START Data supplied

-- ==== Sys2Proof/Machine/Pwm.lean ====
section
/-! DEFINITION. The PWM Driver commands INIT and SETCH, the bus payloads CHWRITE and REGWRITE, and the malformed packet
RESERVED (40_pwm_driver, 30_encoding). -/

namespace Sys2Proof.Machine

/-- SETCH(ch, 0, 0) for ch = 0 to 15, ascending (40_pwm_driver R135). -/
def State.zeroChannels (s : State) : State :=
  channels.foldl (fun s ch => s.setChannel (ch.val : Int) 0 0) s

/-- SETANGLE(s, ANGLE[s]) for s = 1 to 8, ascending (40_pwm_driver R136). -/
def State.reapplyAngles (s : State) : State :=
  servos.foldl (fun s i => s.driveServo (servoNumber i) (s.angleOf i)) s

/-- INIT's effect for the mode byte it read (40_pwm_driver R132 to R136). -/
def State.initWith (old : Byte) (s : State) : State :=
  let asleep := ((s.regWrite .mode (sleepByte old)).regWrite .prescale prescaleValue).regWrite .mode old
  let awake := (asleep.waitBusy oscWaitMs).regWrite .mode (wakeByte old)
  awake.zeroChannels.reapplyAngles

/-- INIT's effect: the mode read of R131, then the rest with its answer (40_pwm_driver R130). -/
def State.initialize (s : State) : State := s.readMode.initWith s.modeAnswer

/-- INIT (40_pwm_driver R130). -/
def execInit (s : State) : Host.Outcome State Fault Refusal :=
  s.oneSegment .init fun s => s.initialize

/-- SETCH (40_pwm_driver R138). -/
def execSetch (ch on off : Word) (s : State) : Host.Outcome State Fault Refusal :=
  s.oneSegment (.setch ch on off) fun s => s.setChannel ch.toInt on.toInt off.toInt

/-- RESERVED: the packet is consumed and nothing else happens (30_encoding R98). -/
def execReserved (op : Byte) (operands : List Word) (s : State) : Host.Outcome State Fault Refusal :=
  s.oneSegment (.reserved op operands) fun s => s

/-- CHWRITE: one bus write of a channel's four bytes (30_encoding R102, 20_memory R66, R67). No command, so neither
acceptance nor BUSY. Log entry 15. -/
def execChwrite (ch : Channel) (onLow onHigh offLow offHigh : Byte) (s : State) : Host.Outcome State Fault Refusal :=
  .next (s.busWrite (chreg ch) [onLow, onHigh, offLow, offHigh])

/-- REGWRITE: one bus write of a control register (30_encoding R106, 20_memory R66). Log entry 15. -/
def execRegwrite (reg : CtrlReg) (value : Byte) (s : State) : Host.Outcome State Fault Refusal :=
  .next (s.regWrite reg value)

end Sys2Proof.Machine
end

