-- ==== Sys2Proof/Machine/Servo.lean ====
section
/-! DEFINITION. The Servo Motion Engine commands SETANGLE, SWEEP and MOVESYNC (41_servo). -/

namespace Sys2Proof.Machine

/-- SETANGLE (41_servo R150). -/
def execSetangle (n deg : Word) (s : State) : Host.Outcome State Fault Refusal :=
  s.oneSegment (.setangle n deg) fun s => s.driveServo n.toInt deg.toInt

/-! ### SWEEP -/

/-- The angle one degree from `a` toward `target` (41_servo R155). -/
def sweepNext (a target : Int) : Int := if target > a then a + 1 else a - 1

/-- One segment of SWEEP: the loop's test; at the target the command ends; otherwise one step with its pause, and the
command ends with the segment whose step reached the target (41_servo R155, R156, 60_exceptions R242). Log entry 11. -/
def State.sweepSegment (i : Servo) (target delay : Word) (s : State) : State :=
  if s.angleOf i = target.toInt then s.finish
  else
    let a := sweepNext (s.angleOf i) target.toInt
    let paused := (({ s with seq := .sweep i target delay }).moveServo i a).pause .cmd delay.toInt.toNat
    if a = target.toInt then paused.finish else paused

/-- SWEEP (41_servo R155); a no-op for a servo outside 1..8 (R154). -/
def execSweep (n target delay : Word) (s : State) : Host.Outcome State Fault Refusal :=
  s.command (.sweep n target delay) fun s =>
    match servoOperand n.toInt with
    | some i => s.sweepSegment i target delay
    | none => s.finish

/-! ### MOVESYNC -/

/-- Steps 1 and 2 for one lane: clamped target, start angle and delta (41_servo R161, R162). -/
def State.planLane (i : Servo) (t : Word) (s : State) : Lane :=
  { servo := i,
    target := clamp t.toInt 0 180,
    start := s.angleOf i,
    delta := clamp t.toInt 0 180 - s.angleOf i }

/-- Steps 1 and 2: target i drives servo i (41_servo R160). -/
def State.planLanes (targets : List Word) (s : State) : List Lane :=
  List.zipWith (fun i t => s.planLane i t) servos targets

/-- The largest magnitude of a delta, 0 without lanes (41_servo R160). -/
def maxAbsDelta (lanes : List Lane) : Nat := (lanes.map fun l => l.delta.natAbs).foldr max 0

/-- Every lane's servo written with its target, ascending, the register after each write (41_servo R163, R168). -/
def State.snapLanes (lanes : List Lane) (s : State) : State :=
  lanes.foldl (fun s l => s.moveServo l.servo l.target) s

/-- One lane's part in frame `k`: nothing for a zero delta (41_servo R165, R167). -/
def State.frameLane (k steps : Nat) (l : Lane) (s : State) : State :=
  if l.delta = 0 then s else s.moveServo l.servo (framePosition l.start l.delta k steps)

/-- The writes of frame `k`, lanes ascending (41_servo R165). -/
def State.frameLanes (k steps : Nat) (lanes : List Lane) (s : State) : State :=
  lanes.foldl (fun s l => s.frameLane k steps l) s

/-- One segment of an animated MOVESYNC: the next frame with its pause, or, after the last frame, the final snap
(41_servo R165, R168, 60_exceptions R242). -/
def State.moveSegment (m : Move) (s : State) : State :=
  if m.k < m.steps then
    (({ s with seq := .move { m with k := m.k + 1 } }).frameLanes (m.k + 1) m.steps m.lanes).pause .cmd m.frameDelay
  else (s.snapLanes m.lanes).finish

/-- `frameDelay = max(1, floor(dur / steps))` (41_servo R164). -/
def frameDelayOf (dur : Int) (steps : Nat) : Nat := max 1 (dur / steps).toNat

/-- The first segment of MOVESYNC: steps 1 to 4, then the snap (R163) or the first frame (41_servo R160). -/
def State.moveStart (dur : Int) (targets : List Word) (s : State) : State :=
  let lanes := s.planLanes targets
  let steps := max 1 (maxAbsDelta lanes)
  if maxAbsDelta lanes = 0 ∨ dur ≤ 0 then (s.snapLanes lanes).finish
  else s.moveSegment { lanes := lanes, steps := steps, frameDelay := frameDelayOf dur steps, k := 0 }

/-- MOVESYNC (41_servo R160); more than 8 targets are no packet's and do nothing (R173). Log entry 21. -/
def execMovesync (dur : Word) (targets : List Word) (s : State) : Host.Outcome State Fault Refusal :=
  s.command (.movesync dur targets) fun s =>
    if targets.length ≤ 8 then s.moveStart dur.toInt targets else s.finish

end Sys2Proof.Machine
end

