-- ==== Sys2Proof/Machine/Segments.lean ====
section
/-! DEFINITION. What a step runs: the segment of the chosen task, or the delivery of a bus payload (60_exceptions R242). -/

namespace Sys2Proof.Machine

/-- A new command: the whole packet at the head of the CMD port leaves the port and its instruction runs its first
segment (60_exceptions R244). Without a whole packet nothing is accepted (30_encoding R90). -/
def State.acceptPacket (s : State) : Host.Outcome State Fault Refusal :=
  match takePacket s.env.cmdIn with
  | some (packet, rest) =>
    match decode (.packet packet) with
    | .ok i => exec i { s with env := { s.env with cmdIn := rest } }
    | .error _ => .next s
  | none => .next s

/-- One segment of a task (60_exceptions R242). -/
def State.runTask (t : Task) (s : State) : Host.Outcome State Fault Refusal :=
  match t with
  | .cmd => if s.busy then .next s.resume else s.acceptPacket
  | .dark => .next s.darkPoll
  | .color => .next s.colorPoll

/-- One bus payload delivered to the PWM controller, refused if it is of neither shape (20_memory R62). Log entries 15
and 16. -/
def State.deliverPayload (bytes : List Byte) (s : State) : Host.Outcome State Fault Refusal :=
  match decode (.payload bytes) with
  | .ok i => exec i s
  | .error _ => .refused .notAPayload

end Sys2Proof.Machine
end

END Data supplied

The task:
Please return every line of the records above that contains the word "foldl".

Task output:
  channels.foldl (fun s ch => s.setChannel (ch.val : Int) 0 0) s
  servos.foldl (fun s i => s.driveServo (servoNumber i) (s.angleOf i)) s
  lanes.foldl (fun s l => s.moveServo l.servo l.target) s
  lanes.foldl (fun s l => s.frameLane k steps l) s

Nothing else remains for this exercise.